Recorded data
- Opening Delimiter -
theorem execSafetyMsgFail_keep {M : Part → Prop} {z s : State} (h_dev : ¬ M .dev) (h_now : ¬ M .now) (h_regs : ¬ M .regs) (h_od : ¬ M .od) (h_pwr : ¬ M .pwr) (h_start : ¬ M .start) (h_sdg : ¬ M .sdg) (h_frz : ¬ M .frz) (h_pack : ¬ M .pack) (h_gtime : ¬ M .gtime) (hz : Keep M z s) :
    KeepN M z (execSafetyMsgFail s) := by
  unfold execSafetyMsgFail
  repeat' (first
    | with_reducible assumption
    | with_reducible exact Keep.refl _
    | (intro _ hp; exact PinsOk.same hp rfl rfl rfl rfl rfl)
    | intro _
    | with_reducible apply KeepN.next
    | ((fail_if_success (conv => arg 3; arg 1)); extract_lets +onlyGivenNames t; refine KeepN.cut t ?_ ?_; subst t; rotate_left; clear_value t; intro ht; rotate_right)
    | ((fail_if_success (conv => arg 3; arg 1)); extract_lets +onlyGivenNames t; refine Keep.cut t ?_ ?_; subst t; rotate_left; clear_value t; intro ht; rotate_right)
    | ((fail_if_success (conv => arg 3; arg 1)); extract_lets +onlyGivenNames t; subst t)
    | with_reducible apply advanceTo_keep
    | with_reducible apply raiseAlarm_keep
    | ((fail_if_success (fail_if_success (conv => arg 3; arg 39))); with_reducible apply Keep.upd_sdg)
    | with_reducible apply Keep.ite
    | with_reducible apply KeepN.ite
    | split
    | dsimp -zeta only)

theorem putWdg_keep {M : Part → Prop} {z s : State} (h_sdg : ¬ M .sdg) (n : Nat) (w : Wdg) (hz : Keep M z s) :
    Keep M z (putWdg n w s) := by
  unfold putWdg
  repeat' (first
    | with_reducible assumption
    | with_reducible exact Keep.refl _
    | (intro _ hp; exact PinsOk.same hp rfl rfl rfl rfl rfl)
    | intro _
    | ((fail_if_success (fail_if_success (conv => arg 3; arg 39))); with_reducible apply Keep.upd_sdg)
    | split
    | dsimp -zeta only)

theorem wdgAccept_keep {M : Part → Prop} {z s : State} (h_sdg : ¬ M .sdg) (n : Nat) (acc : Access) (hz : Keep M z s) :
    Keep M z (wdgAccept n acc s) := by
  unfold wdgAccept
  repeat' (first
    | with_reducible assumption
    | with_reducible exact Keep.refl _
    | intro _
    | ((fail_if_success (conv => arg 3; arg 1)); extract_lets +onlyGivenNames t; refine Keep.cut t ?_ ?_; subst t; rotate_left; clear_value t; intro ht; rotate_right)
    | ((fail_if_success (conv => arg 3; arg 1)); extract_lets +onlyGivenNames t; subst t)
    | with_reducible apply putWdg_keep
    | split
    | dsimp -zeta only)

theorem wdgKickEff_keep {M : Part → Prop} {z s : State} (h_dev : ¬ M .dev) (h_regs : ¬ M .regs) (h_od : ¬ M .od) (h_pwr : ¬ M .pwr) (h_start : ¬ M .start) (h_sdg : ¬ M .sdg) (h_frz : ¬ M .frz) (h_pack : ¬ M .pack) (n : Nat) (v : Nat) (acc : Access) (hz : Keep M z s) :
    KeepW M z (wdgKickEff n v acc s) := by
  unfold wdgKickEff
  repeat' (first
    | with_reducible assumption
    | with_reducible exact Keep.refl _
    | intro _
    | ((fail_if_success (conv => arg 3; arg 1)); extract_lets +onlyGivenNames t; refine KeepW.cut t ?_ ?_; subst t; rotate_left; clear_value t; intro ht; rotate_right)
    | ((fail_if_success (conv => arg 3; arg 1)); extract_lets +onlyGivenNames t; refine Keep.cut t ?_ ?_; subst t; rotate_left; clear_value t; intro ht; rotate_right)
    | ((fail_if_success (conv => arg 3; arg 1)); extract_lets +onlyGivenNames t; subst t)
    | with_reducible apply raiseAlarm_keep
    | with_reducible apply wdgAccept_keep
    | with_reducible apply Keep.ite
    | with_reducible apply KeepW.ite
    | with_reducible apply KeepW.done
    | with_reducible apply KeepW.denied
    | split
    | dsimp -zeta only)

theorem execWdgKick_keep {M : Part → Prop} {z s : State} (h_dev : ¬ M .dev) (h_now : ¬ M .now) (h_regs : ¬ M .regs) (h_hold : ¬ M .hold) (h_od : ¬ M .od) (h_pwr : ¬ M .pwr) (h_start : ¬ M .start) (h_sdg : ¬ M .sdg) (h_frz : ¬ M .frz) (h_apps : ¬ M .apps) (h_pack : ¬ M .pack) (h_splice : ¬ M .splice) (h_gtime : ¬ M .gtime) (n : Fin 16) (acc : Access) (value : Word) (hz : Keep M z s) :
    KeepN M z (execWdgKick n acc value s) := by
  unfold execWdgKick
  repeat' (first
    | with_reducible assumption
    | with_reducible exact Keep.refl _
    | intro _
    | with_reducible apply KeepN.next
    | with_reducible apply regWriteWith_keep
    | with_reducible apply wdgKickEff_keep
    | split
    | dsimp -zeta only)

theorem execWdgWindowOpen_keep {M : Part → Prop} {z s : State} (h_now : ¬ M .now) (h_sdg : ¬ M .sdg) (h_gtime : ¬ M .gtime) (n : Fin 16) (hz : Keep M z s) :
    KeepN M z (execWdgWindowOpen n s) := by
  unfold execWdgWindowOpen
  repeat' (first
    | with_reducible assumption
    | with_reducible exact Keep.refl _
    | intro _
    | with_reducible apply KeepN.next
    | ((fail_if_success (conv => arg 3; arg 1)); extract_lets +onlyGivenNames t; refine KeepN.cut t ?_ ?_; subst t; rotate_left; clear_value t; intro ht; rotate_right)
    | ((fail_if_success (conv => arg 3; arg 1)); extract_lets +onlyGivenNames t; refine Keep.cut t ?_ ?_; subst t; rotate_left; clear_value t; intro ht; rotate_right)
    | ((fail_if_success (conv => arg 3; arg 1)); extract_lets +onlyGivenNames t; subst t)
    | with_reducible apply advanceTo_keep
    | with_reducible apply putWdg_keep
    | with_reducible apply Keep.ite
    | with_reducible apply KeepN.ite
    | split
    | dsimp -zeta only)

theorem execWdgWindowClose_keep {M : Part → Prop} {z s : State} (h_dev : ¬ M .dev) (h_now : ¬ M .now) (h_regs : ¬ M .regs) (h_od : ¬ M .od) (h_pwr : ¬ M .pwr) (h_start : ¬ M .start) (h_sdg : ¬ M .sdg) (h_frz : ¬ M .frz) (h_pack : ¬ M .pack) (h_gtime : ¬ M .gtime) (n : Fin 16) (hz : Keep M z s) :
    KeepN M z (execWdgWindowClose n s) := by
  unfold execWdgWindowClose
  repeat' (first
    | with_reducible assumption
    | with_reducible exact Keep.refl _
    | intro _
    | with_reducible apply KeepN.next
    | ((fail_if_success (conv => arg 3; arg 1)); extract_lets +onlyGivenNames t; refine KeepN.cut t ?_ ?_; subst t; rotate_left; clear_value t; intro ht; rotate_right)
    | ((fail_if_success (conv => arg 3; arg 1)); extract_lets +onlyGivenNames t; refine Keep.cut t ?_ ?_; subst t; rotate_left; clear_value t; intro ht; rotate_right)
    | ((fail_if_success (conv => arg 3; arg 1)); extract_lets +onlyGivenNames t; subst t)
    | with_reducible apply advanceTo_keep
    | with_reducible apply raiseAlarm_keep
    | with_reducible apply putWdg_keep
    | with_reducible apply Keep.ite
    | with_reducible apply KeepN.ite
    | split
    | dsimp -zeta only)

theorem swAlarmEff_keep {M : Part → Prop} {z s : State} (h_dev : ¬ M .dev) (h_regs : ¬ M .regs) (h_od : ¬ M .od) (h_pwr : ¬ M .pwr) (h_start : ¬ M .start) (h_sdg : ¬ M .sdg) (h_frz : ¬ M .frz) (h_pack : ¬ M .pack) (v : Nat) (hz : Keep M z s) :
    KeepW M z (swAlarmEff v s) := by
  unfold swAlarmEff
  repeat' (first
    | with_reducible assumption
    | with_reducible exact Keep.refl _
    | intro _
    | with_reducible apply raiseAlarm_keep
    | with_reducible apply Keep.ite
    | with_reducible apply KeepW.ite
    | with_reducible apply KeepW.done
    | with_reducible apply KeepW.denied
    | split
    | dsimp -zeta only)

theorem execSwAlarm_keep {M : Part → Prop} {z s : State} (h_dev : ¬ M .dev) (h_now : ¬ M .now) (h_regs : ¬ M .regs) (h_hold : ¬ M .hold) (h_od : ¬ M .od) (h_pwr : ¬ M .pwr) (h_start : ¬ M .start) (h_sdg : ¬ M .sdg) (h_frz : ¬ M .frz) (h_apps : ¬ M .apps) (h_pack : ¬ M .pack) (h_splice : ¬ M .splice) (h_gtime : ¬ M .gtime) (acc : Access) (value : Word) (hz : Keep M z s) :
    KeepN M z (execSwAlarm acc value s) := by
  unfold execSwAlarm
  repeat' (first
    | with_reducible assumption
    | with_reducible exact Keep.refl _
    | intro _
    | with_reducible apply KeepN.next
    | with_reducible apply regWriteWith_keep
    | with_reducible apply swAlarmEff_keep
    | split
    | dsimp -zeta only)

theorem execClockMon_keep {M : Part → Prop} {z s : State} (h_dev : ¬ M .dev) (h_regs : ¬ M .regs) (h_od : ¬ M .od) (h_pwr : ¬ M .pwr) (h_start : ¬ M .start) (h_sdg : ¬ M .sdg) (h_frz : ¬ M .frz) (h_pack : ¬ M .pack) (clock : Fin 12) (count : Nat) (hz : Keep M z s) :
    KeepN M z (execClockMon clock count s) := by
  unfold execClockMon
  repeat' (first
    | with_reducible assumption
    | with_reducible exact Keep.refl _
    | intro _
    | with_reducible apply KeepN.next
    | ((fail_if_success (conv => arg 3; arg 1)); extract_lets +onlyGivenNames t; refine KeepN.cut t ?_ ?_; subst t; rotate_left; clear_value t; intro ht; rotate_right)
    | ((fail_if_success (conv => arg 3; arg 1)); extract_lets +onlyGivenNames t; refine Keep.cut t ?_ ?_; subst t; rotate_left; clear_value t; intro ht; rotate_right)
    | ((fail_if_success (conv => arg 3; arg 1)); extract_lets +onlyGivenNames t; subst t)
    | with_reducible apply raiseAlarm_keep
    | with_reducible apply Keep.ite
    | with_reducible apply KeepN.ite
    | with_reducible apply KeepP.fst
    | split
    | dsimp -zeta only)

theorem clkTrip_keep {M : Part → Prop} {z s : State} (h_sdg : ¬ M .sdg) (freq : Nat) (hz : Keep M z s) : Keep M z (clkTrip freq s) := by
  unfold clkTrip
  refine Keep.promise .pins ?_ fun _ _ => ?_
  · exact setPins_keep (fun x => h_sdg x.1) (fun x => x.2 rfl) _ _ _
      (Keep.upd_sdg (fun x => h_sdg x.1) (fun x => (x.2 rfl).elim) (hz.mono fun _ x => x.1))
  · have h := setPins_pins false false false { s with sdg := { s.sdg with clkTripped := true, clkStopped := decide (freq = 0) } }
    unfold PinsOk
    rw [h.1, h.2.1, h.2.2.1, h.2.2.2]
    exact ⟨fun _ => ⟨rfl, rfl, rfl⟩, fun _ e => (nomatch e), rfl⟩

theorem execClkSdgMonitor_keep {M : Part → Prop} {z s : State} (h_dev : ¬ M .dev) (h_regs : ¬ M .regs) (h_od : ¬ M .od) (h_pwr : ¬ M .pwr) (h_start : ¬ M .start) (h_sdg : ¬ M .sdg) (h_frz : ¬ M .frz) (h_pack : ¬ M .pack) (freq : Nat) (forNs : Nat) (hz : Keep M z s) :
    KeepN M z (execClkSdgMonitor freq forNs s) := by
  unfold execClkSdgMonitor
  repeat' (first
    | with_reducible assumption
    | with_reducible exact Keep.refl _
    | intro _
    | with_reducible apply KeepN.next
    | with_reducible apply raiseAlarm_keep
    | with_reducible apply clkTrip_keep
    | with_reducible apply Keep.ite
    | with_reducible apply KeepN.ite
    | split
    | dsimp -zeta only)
- Closing Delimiter -
- Opening Delimiter -
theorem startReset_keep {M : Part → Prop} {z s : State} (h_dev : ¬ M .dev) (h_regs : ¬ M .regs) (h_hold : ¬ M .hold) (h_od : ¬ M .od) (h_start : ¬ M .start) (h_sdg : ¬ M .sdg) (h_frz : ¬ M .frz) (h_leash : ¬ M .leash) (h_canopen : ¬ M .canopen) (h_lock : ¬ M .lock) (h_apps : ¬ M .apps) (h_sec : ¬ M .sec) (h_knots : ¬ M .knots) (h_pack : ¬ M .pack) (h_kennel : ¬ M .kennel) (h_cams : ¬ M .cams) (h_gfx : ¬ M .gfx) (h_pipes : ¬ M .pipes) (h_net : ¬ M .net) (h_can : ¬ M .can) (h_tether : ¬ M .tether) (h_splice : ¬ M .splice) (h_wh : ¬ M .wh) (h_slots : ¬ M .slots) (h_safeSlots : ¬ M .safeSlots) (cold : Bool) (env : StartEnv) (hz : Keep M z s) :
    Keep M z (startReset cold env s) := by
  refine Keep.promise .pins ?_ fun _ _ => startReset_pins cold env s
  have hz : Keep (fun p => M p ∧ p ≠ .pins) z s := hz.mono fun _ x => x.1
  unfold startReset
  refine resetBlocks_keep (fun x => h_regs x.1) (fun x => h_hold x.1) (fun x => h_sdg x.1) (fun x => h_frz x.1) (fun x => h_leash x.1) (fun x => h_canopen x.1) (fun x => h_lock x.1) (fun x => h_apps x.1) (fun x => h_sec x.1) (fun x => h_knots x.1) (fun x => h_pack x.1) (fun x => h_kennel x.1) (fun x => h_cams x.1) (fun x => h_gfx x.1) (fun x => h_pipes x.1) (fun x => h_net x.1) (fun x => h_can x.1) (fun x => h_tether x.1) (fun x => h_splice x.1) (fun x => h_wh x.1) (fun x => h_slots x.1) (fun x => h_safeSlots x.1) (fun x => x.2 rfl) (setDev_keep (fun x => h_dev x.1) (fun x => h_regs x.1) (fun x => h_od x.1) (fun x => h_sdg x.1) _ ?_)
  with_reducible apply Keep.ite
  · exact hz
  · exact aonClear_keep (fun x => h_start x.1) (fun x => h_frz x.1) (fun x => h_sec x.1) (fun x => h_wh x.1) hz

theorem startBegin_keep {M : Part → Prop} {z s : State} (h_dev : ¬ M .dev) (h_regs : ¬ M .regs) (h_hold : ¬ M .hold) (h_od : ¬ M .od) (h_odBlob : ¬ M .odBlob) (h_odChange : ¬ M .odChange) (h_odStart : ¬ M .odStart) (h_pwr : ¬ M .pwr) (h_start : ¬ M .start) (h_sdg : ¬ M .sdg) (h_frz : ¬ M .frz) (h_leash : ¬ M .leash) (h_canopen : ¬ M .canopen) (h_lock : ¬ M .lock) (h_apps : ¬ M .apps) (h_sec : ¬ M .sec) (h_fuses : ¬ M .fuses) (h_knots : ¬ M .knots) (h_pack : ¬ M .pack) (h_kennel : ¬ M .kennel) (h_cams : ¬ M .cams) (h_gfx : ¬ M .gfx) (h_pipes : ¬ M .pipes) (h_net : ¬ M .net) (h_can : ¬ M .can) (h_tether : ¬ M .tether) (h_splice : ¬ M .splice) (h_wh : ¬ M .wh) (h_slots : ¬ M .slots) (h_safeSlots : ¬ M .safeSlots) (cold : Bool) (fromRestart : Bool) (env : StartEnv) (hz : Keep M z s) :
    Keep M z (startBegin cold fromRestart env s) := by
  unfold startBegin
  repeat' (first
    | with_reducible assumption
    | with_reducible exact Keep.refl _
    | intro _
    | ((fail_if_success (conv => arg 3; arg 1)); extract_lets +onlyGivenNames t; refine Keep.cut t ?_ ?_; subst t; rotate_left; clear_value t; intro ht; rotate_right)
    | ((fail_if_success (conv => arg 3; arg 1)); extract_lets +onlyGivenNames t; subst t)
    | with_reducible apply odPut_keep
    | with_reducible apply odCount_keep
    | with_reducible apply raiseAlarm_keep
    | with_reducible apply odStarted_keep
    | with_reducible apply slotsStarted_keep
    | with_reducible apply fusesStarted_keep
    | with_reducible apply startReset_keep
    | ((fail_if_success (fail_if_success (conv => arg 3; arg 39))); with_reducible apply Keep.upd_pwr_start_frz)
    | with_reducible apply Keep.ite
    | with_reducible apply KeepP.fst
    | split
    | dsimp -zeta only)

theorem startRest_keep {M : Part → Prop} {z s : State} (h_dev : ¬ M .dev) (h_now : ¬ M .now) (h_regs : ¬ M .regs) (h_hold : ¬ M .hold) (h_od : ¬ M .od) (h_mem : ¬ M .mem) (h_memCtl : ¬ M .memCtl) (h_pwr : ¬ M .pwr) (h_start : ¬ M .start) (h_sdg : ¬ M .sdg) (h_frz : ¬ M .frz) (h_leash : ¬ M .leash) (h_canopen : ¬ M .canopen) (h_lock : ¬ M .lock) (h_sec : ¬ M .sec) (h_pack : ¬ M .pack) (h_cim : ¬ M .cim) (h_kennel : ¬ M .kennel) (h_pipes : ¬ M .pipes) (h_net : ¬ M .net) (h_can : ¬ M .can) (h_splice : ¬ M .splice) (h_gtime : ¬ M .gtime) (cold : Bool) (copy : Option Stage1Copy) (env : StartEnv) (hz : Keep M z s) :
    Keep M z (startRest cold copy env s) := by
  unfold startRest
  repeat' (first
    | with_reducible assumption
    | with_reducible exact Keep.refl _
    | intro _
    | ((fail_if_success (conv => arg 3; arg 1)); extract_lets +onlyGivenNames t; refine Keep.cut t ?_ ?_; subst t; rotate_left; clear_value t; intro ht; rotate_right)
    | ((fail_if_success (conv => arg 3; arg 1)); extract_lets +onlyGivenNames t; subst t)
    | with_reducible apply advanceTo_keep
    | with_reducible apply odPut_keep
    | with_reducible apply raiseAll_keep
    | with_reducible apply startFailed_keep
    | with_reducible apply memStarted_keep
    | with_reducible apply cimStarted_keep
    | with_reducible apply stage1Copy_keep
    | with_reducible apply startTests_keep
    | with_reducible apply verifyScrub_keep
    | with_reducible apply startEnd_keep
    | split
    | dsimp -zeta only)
- Closing Delimiter -
DIRECTIONS FOR THIS TASK
Retype the records above, but only those lines that fall between the line containing "x.2 rfl) _ _ _" and the line containing "rw [h.1, h.2.1, h.2.2.1, h.2.2.2]", with both of those lines included, exactly as written.

EXERCISE SOLUTION
  · exact setPins_keep (fun x => h_sdg x.1) (fun x => x.2 rfl) _ _ _
      (Keep.upd_sdg (fun x => h_sdg x.1) (fun x => (x.2 rfl).elim) (hz.mono fun _ x => x.1))
  · have h := setPins_pins false false false { s with sdg := { s.sdg with clkTripped := true, clkStopped := decide (freq = 0) } }
    unfold PinsOk
    rw [h.1, h.2.1, h.2.2.1, h.2.2.2]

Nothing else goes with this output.